Among the entries below, find each line with "this" and show it.

(Collected data)
══════════

-- ==== Sys2Proof/Laws/Store.lean ====
section
/-!
SUPPORT. The laws of the sparse store: reading after a write, writes elsewhere, and that every
operation keeps the canonical form.
-/
namespace Sys2Proof

section Read
variable {α : Type} (d : α)

@[simp] theorem Store.get_nil (j : Nat) : Store.get d [] j = d := rfl

theorem Store.get_append (a b : Store α) (j : Nat) (h : ∀ e ∈ a, e.1 ≠ j) :
    Store.get d (a ++ b) j = Store.get d b j := by
  induction a with
  | nil => rfl
  | cons e a ih =>
    have h1 : j ≠ e.1 := fun q => h e (.head _) q.symm
    simp only [List.cons_append, Store.get, if_neg h1]
    exact ih fun x hx => h x (.tail _ hx)

theorem Store.get_left (a b : Store α) (j : Nat) (h : ∀ e ∈ b, e.1 ≠ j) :
    Store.get d (a ++ b) j = Store.get d a j := by
  induction a with
  | nil =>
    have := Store.get_append d b [] j h
    simpa using this
  | cons e a ih =>
    simp only [List.cons_append, Store.get, ih]

theorem Store.get_filter (m : Store α) (q : Nat × α → Bool) (j : Nat)
    (h : ∀ e, e.1 = j → q e = true) : Store.get d (m.filter q) j = Store.get d m j := by
  induction m with
  | nil => rfl
  | cons e m ih =>
    by_cases hj : j = e.1
    · have : q e = true := h e hj.symm
      simp [List.filter, this, Store.get, hj]
    · by_cases hq : q e = true
      · simp [List.filter, hq, Store.get, hj, ih]
      · simp only [Bool.not_eq_true] at hq
        simp [List.filter, hq, Store.get, hj, ih]

/-- A key that no entry has reads as the default. -/
theorem Store.get_none (m : Store α) (j : Nat) (h : ∀ e ∈ m, e.1 ≠ j) : Store.get d m j = d := by
  have := Store.get_append d m [] j h
  simpa using this

theorem Store.below_ne (m : Store α) (k j : Nat) (h : k ≤ j) : ∀ e ∈ m.below k, e.1 ≠ j := by
  intro e he
  simp only [Store.below, List.mem_filter, decide_eq_true_eq] at he
  omega

theorem Store.above_ne (m : Store α) (k j : Nat) (h : j < k) : ∀ e ∈ m.above k, e.1 ≠ j := by
  intro e he
  simp only [Store.above, List.mem_filter, decide_eq_true_eq] at he
  omega

theorem Store.mem_below (m : Store α) (k : Nat) : ∀ e ∈ m.below k, e.1 < k := by
  intro e he
  simpa using (List.mem_filter.mp he).2

theorem Store.mem_above (m : Store α) (k : Nat) : ∀ e ∈ m.above k, k ≤ e.1 := by
  intro e he
  simpa using (List.mem_filter.mp he).2

end Read

section Write
variable {α : Type} [DecidableEq α] (d : α)

theorem Store.run_key (k : Nat) (l : List α) : ∀ e ∈ Store.run d k l, k ≤ e.1 ∧ e.1 < k + l.length := by
  induction l generalizing k with
  | nil => simp [Store.run]
  | cons v l ih =>
    intro e he
    simp only [Store.run] at he
    simp only [List.length_cons]
    split at he
    · have := ih (k + 1) e he
      omega
    · rcases List.mem_cons.mp he with rfl | he
      · simp
      · have := ih (k + 1) e he
        omega

theorem Store.get_run (k : Nat) (l : List α) (j : Nat) :
    Store.get d (Store.run d k l) j = if k ≤ j then l.getD (j - k) d else d := by
  induction l generalizing k with
  | nil => simp [Store.run]
  | cons v l ih =>
    have hstep : j ≠ k → (if k + 1 ≤ j then l.getD (j - (k + 1)) d else d) =
        if k ≤ j then (v :: l).getD (j - k) d else d := by
      intro hj
      by_cases hk : k ≤ j
      · have h1 : j - k = (j - (k + 1)) + 1 := by omega
        rw [if_pos (by omega), if_pos hk, h1, List.getD_cons_succ]
      · rw [if_neg (by omega), if_neg hk]
    simp only [Store.run]
    by_cases hv : v = d
    · rw [if_pos hv, ih]
      by_cases hj : j = k
      · subst hj
        rw [if_neg (by omega), if_pos (by omega)]
        simp [hv]
      · exact hstep hj
    · rw [if_neg hv]
      simp only [Store.get]
      by_cases hj : j = k
      · subst hj
        simp
      · rw [if_neg hj, ih]
        exact hstep hj

/-- What a store reads as after a write of a run of values. -/
theorem Store.get_put (m : Store α) (k : Nat) (l : List α) (j : Nat) :
    Store.get d (m.put d k l) j =
      if k ≤ j ∧ j < k + l.length then l.getD (j - k) d else Store.get d m j := by
  unfold Store.put
  by_cases h1 : j < k
  · rw [if_neg (by omega), Store.get_left d _ _ _ ?_]
    · exact Store.get_filter d m _ j fun e he => by simpa [he] using h1
    · intro e he
      rcases List.mem_append.mp he with he | he
      · have := Store.run_key d k l e he
        omega
      · exact Store.above_ne m _ _ (by omega) e he
  · rw [Store.get_append d _ _ _ (Store.below_ne m k j (by omega))]
    by_cases h2 : j < k + l.length
    · rw [Store.get_left d _ _ _ (Store.above_ne m _ _ h2), Store.get_run, if_pos (by omega),
        if_pos ⟨by omega, h2⟩]
    · rw [if_neg (by omega), Store.get_append d _ _ _ ?_]
      · exact Store.get_filter d m _ j fun e he => by simp [he]; omega
      · intro e he
        have := Store.run_key d k l e he
        omega

@[simp] theorem Store.get_set_self (m : Store α) (k : Nat) (v : α) :
    Store.get d (m.set d k v) k = v := by
  simp [Store.set, Store.get_put]

theorem Store.get_set_ne (m : Store α) (k : Nat) (v : α) (j : Nat) (h : j ≠ k) :
    Store.get d (m.set d k v) j = Store.get d m j := by
  simp only [Store.set, Store.get_put, List.length_singleton]
  rw [if_neg (by omega)]

/-- What a store reads as after the write of one value. -/
theorem Store.get_set (m : Store α) (k : Nat) (v : α) (j : Nat) :
    Store.get d (m.set d k v) j = if j = k then v else Store.get d m j := by
  by_cases h : j = k
  · simp [h]
  · simp [h, Store.get_set_ne]

/-- The values of a run just written. -/
theorem Store.list_put (m : Store α) (k : Nat) (l : List α) :
    Store.list d (m.put d k l) k l.length = l := by
  have key : ∀ (n i : Nat), i + n = l.length →
      Store.list d (m.put d k l) (k + i) n = l.drop i := by
    intro n
    induction n with
    | zero =>
      intro i h
      rw [List.drop_eq_nil_of_le (by omega)]
      rfl
    | succ n ih =>
      intro i h
      simp only [Store.list]
      rw [Store.get_put, if_pos (by omega), Nat.add_assoc, ih (i + 1) (by omega)]
      have hi : i < l.length := by omega
      rw [show k + i - k = i by omega, List.drop_eq_getElem_cons hi]
      simp [List.getD_eq_getElem?_getD, hi]
  have := key l.length 0 (by omega)
  simpa using this

/-! ### The canonical form -/

theorem Store.wf_iff (m : Store α) :
    m.wf d = true ↔ (m.Pairwise fun a b => a.1 < b.1) ∧ ∀ e ∈ m, e.2 ≠ d := by
  simp [Store.wf]

theorem Store.run_wf (k : Nat) (l : List α) : (Store.run d k l).wf d = true := by
  rw [Store.wf_iff]
  induction l generalizing k with
  | nil => simp [Store.run]
  | cons v l ih =>
    simp only [Store.run]
    split
    · exact ih (k + 1)
    · rename_i hv
      refine ⟨List.pairwise_cons.mpr ⟨fun e he => ?_, (ih (k + 1)).1⟩, ?_⟩
      · have := Store.run_key d (k + 1) l e he
        simp only; omega
      · intro e he
        rcases List.mem_cons.mp he with rfl | he
        · exact hv
        · exact (ih (k + 1)).2 e he

/-- Entries kept in order. -/
theorem Store.filter_wf (m : Store α) (q : Nat × α → Bool) (h : m.wf d = true) :
    Store.wf d (m.filter q) = true := by
  rw [Store.wf_iff] at *
  exact ⟨h.1.filter q, fun e he => h.2 e (List.mem_filter.mp he).1⟩

/-- Stores with keys that follow each other. -/
theorem Store.append_wf (a b : Store α) (k : Nat) (ha : a.wf d = true) (hb : b.wf d = true)
    (h1 : ∀ e ∈ a, e.1 < k) (h2 : ∀ e ∈ b, k ≤ e.1) : Store.wf d (a ++ b) = true := by
  rw [Store.wf_iff] at *
  refine ⟨List.pairwise_append.mpr ⟨ha.1, hb.1, fun x hx y hy => ?_⟩, fun e he => ?_⟩
  · have := h1 x hx
    have := h2 y hy
    omega
  · rcases List.mem_append.mp he with he | he
    · exact ha.2 e he
    · exact hb.2 e he

/-- A write keeps the canonical form. -/
theorem Store.put_wf (m : Store α) (k : Nat) (l : List α) (h : m.wf d = true) :
    (m.put d k l).wf d = true := by
  unfold Store.put
  refine Store.append_wf d _ _ k (Store.filter_wf d m _ h) ?_ (Store.mem_below m k) ?_
  · exact Store.append_wf d _ _ (k + l.length) (Store.run_wf d k l) (Store.filter_wf d m _ h)
      (fun e he => (Store.run_key d k l e he).2) (Store.mem_above m _)
  · intro e he
    rcases List.mem_append.mp he with he | he
    · exact (Store.run_key d k l e he).1
    · have := Store.mem_above m _ e he
      omega

theorem Store.set_wf (m : Store α) (k : Nat) (v : α) (h : m.wf d = true) :
    (m.set d k v).wf d = true := Store.put_wf d m k [v] h

end Write

end Sys2Proof
end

══════════

Solution to the exercise:
    simpa using this
      simp [List.filter, this, Store.get, hj]
  simpa using this
  simpa using this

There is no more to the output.